Recipe Time: Silverbeet, feta, caramelised onion and salami parcels.

The weather is warming up and with that comes a renewed vigour of health(ier) choices for eating and working out. Alex and I have signed up for the gym again, and with that, making better choices with food is the obvious next step. We're both pretty guilty of over indulging and eating out during the bad weather, the cold weather makes me practically sedentary! So, while the warm weather brings the sweats, sunburn and afternoon naps, hopefully it means more healthy eating and exercising too!

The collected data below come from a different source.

/-! ## 5 Transmit framer (40_codec.md section 3) -/

/-- R130: TX_REQ loads TB with `00 Encode(M) 00`, or refuses the whole message with ENCODE_OVERFLOW; while TX sends, the offer waits. That
the trace holds a refused request, that it stands there before its report, and that an offer that waits is an unchanged state, are the
model's (log entries 22, 10 and 8). -/
def Obligations.TxReqResult : Prop :=
  ∀ (s : State) (m : List Byte),
    (s.txPhase = .idle → m.length ≤ s.params.txMsgCap → (encodeFn m).length ≤ s.params.txEncCap → ∃ tb' : Memory,
      exec (.txReq m) s = .next { s with
        tb := tb', txLen := BitVec.ofNat 16 ((encodeFn m).length + 2), txIdx := 0#16, txPhase := .send
        trace := s.trace ++ [.txReq m] } ∧
      tb'.holds (0x00#8 :: (encodeFn m ++ [0x00#8])) ∧ ∀ a, (encodeFn m).length + 2 ≤ a → tb'.read a = s.tb.read a) ∧
    (s.txPhase = .idle → s.params.txMsgCap < m.length ∨ s.params.txEncCap < (encodeFn m).length →
      exec (.txReq m) s = .next { s with
        trace := s.trace ++ [.txReq m, .errReport 7#4 (m.headD 0#8) (BitVec.ofNat 16 m.length) 0#4] }) ∧
    (s.txPhase = .send → exec (.txReq m) s = .next s)

/-- From R131: TX_PUT sends the byte at `tx_idx`, and the phase is IDLE after the last. From R62: a read at or beyond the fill count faults.
That TX_PUT in IDLE, where it is not enabled, answers the state unchanged is the model's rendering (log entry 8). -/
def Obligations.TxPutResult : Prop :=
  ∀ (s : State) (b : Byte),
    (s.txPhase = .send → s.txIdx.toNat < s.txLen.toNat → s.tb.read s.txIdx.toNat = some b →
      exec .txPut s = .next { s with
        txIdx := s.txIdx + 1#16, txPhase := if s.txIdx + 1#16 = s.txLen then .idle else .send
        trace := s.trace ++ [.txPut b] }) ∧
    (s.txPhase = .send → s.txLen.toNat ≤ s.txIdx.toNat → exec .txPut s = .fault (.beyondFill .tb s.txIdx.toNat)) ∧
    (s.txPhase = .idle → exec .txPut s = .next s)

/-- R130 to R132: an accepted message is sent as exactly `00 Encode(M) 00`, and then TX is IDLE again with `tx_idx = tx_len`. -/
def Obligations.TransmitSendsWholeFrame : Prop :=
  ∀ (s : State) (m : List Byte),
    s.params.Valid → s.txPhase = .idle → m.length ≤ s.params.txMsgCap → (encodeFn m).length ≤ s.params.txEncCap →
    ∃ t, andThen (exec (.txReq m) s) (txPuts ((encodeFn m).length + 2)) = .next t ∧
      t.txPhase = .idle ∧ t.txIdx = t.txLen ∧ t.txLen.toNat = (encodeFn m).length + 2 ∧
      t.trace = s.trace ++ .txReq m :: (0x00#8 :: (encodeFn m ++ [0x00#8])).map (fun b => .txPut b)

/-- R133, second item: with `TX_ENC_CAP = MaxEnc(TX_MSG_CAP)` no message that is short enough has an encoding that is too long. -/
def Obligations.DefaultEncoderCapacitySuffices : Prop :=
  Params.default.txEncCap = maxEnc Params.default.txMsgCap ∧
  ∀ (p : Params) (m : List Byte), p.txEncCap = maxEnc p.txMsgCap → m.length ≤ p.txMsgCap → (encodeFn m).length ≤ p.txEncCap

/-! ## 6 Encoding and stepping -/

/-- Decoding an encoding gives the operation back, for every well-formed operation and every operand. -/
def Obligations.DecodeEncodeAgree : Prop :=
  ∀ i : Instr, i.wellFormed = true → decode (encode i) = .ok i

/-- What a decoder gives is well-formed: for messages that `mlen` can count and clock advances of at least 1. -/
def Obligations.DecodedIsWellFormed : Prop :=
  ∀ (e : Encoded) (i : Instr),
    (∀ m, e = .message m → m.length ≤ 65535) → e ≠ .port (.clock 0#64) → decode e = .ok i → i.wellFormed = true

/-- R81, R84, R87, R104: words written out from the encoding tables. -/
def Obligations.WordsOfTheTables : Prop :=
  decode (.message [0x01#8]) = .ok .requestState ∧
  decode (.message [0x05#8, 0x02#8, 0x01#8, 0xF4#8, 0x01#8]) = .ok (.setProgramOptions 2#8 500#16 1#8) ∧
  decode (.message [0x09#8, 0x01#8, 0x02#8]) = .ok (.unknownOpcode 9#8 2#16) ∧
  decode (.code 0x00#8) = .ok .codeZero ∧ decode (.code 0xFF#8) = .ok .codeFull ∧ decode (.code 0xFE#8) = .ok (.codeRun 0xFE#8) ∧
  decode (.wire .seekStart 0#16 100 0x00#8) = .ok .syncStartDelim ∧
  decode (.wire .accumulating 100#16 100 0x41#8) = .ok (.syncAccOverflow 0x41#8) ∧
  decode (.grant 0b10#2) = .ok .grantPeriodic ∧ decode (.port (.mphase 8#4)) = .ok .endIter

/-- A step runs the operation its event selects, on the state without that event: the schedule's first event, or, with none scheduled, a
free draw and the draw counter's advance; MAIN waiting for a port takes no step, and a value that is no phase faults (R21, log entry
12). The schedule is the model's own (log entry 1), and so is the unchanged state that renders no step (log entry 8). -/
def Obligations.StepRunsSelectedOperation : Prop :=
  (∀ (s : State) (e : Event) (r : List Event), s.pending = e :: r → step s = runEvent e { s with pending := r }) ∧
  (∀ s : State, s.pending = [] → step s = runEvent (Config.freeEvent s.draws) { s with draws := s.draws + 1 }) ∧
  (∀ (s : State) (e : Event) (i : Instr), decode (.port (Event.trigger s e)) = .ok i → runEvent e s = exec i s) ∧
  (∀ s : State, s.mphase = 0#4 ∨ s.mphase = 3#4 ∨ s.mphase = 5#4 → runEvent .main s = .next s) ∧
  (∀ s : State, 8#4 < s.mphase → runEvent .main s = .fault (.illegalPhase s.mphase))

/-- R21, R7: each MAIN operation waits in the other phases and faults on a value that is no phase, and an event that the state does not
enable changes nothing: the model's rendering of no step (log entry 8). -/
def Obligations.EventsWaitUntilEnabled : Prop :=
  (∀ (s : State) (i : Instr) (v : BitVec 4) (a : Option Byte) (l : Line),
    (i, v) ∈ [(Instr.rxPoll a, 0#4), (.decode, 1#4), (.dispatch, 2#4), (.calDone, 3#4), (.arb, 4#4), (.svcDone l, 5#4),
      (.rearm1, 6#4), (.rearm2, 7#4), (.endIter, 8#4)] →
    (s.mphase ≤ 8#4 → s.mphase ≠ v → exec i s = .next s) ∧
    (8#4 < s.mphase → exec i s = .fault (.illegalPhase s.mphase))) ∧
  ∀ (s : State) (e : Event), s.mphase ≤ 8#4 → Event.enabled s e = false → runEvent e s = .next s

/-! ## 7 Reset -/

/-- R47: the reset values, for every choice of the parameters and of the environment's clock. -/
def Obligations.ResetValues : Prop :=
  (∀ (p : Params) (now : BitVec 64) (s : State), s = State.resetWith p now →
    s.mphase = 0#4 ∧ s.svcLine = .imu ∧ s.fsState = .seekStart ∧
    (∀ a, s.fb.read a = none ∧ s.mb.read a = none ∧ s.tb.read a = none) ∧
    s.flen = 0#16 ∧ s.mlen = 0#16 ∧ s.txLen = 0#16 ∧ s.txIdx = 0#16 ∧ s.dstat = 0#4 ∧
    s.poLevel = p.poResetLevel ∧ s.poInterval = p.poResetInterval ∧ s.poPerf = p.poResetPerf ∧
    s.deadline = 0#64 ∧ s.loopCount = 0#16 ∧ s.idleCount = 0#16 ∧ s.perfT0 = 0#64 ∧
    s.flag = ⟨false, false⟩ ∧ s.ien = ⟨false, false⟩ ∧ s.latch = ⟨false, false⟩ ∧ s.txPhase = .idle ∧ s.nowUs = now) ∧
  ∃ now, State.reset = State.resetWith Params.default now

Tonight I kinda flew by the seat of my pants, I had an idea of what I wanted to make, and it kind of turned out a totally different way. Oh well, these things happen! It was a happy accident, I actually really enjoyed what I created and I am sure it's going to be something I make more of in the future. 

Silverbeet, caramelised onion, salami & feta parcels.
Caramelised onion*
2 tablespoons olive oil
1 bunch of silverbeet, finely chopped
2 cloves of garlic, crushed
100g of spicy salami, I used Chorizo salami
1/2 cup crumbled feta cheese
1 packet of rye Mountain Bread wraps
1 shallot, finely chopped
2 tsp of chopped parsely
*Caramelised onion can be made beforehand, it's a simple tasty addition that can be left out but I think it brings the dish to a whole new level. The recipe will be at the bottom of the post!

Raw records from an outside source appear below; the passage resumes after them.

-- ==== Sys2Proof/Tests/Slice0.lean ====
section
/-! SUPPORT. Tests: the ill-formed terms the checks refuse, words written out from the encoding tables, one step of each operation
(expected results from 95_test_vectors.md and from the rules' own examples), and a state and operands that meet the hypotheses of each
statement. -/

namespace Sys2Proof.Tests

open Sys2Proof Sys2Proof.Machine

/-! ### Helpers -/

/-- Just after reset, default parameters, clock 1000. -/
def base : State := State.resetWith Params.default 1000#64

/-- MAIN in DISPATCH with `m` in MB. -/
def atMsg (m : List Byte) : State :=
  { base with
    mphase := 2#4, fsState := .handoff, fb := listed [0x01#8], flen := 1#16
    mb := listed m, mlen := BitVec.ofNat 16 m.length }

/-- MAIN in DECODE with `body` in FB. -/
def atBody (body : List Byte) : State :=
  { base with mphase := 1#4, fsState := .handoff, fb := listed body, flen := BitVec.ofNat 16 body.length }

/-- MAIN in RX, ACCUMULATING, with `n` bytes 0x41 in FB. -/
def accum (n : Nat) : State :=
  { base with fsState := .accumulating, fb := listed (List.replicate n 0x41#8), flen := BitVec.ofNat 16 n }

/-- MAIN in phase `v`. -/
def inState (v : BitVec 4) : State := { base with mphase := v }

/-- TX sending the frame `00 01 00`. -/
def sending : State := { base with txPhase := .send, tb := listed [0x00#8, 0x01#8, 0x00#8], txLen := 3#16 }

/-- DEC in the middle of a decode. -/
def withDec (rest dst : List Byte) (cap : Nat) : State := { base with dec := ⟨rest, dst, 0#4, cap, false⟩ }

/-- The IMU line pending, the CS line enabled and latched. -/
def busy : State := { base with flag := ⟨true, false⟩, ien := ⟨false, true⟩, latch := ⟨false, true⟩ }

/-- The outcome is a next state with property `p`. -/
def after (o : Out) (p : State → Bool) : Bool :=
  match o with
  | .next s => p s
  | .fault _ => false
  | .refused _ => false

/-- The outcome is this fault. -/
def faults (o : Out) (f : Fault) : Bool :=
  match o with
  | .next _ => false
  | .fault g => decide (g = f)
  | .refused _ => false

/-! ### Ill-formed operations (R84, R81, R88, R191, R192, R239) -/

theorem test_wf_unknown_opcode_below_six : (Instr.unknownOpcode 5#8 0#16).wellFormed = false := by decide
theorem test_wf_unknown_opcode_length : (Instr.unknownOpcode 6#8 0xFFFF#16).wellFormed = false := by decide
theorem test_wf_bad_length_unknown : (Instr.badLength 6#8 1#16).wellFormed = false := by decide
theorem test_wf_bad_length_right : (Instr.badLength 0#8 12#16).wellFormed = false := by decide
theorem test_wf_bad_length_long : (Instr.badLength 1#8 0xFFFF#16).wellFormed = false := by decide
theorem test_wf_code_run_zero : (Instr.codeRun 0x00#8).wellFormed = false := by decide
theorem test_wf_code_run_full : (Instr.codeRun 0xFF#8).wellFormed = false := by decide
theorem test_wf_start_data_zero : (Instr.syncStartData 0#8).wellFormed = false := by decide
theorem test_wf_seek_end_data_zero : (Instr.syncSeekEndData 0#8).wellFormed = false := by decide
theorem test_wf_acc_data_zero : (Instr.syncAccData 0#8).wellFormed = false := by decide
theorem test_wf_acc_overflow_zero : (Instr.syncAccOverflow 0#8).wellFormed = false := by decide
theorem test_wf_clock_zero : (Instr.clockTick 0#64).wellFormed = false := by decide
theorem test_wf_accepts : (Instr.badLength 0#8 11#16).wellFormed = true ∧ (Instr.unknownOpcode 6#8 0#16).wellFormed = true ∧
    (Instr.codeRun 0xFE#8).wellFormed = true ∧ (Instr.clockTick 1#64).wellFormed = true := by decide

1. Heat olive oil in a large fryingpan over medium heat, add silverbeet, shallots, parsely & garlic and saute until the silverbeet is wilted. 
2. Spread some silverbeet mix on the rye sheet, top with caramelised onions, salami, crumbled feta and fold the wrap up to form a parcel.
3. Place parcel onto frying pan, and cook over medium high heat until toasty and golden brown, flip and cook the other side.
4. Serve with a lemon wedge, and salad if you're feeling particularly peckish. Yum!

*Caramelised onions*
3 large red or brown onions
2 tablespoons of olive oil
2 tablespoons of brown sugar
1 - 2 tablespoons of balsamic vinegar

How to:
1. Heat oil in a medium saucepan over low heat. The goal here is to cook the onions very slowly to bring out their natural sweetness, try to resist upping the heat or you'll just get that onion-y taste. Chop each onion in half & finely slice, to create half rings. Add onions to pot and stir to coat in oil. Stir occasionally, making sure the onions don't catch or go brown, it should take about 15 - 20mins.
2. When the onions are soft, see through and slightly golden, add the balsamic vinegar and sugar, this will begin the caramelisation process. Cook for another 10 minutes until sticky & sweet. 
These can be stored in an airtight jar or container in the fridge for up to three weeks, and are a great addition to cold cuts, cheese platters and burgers. Delish!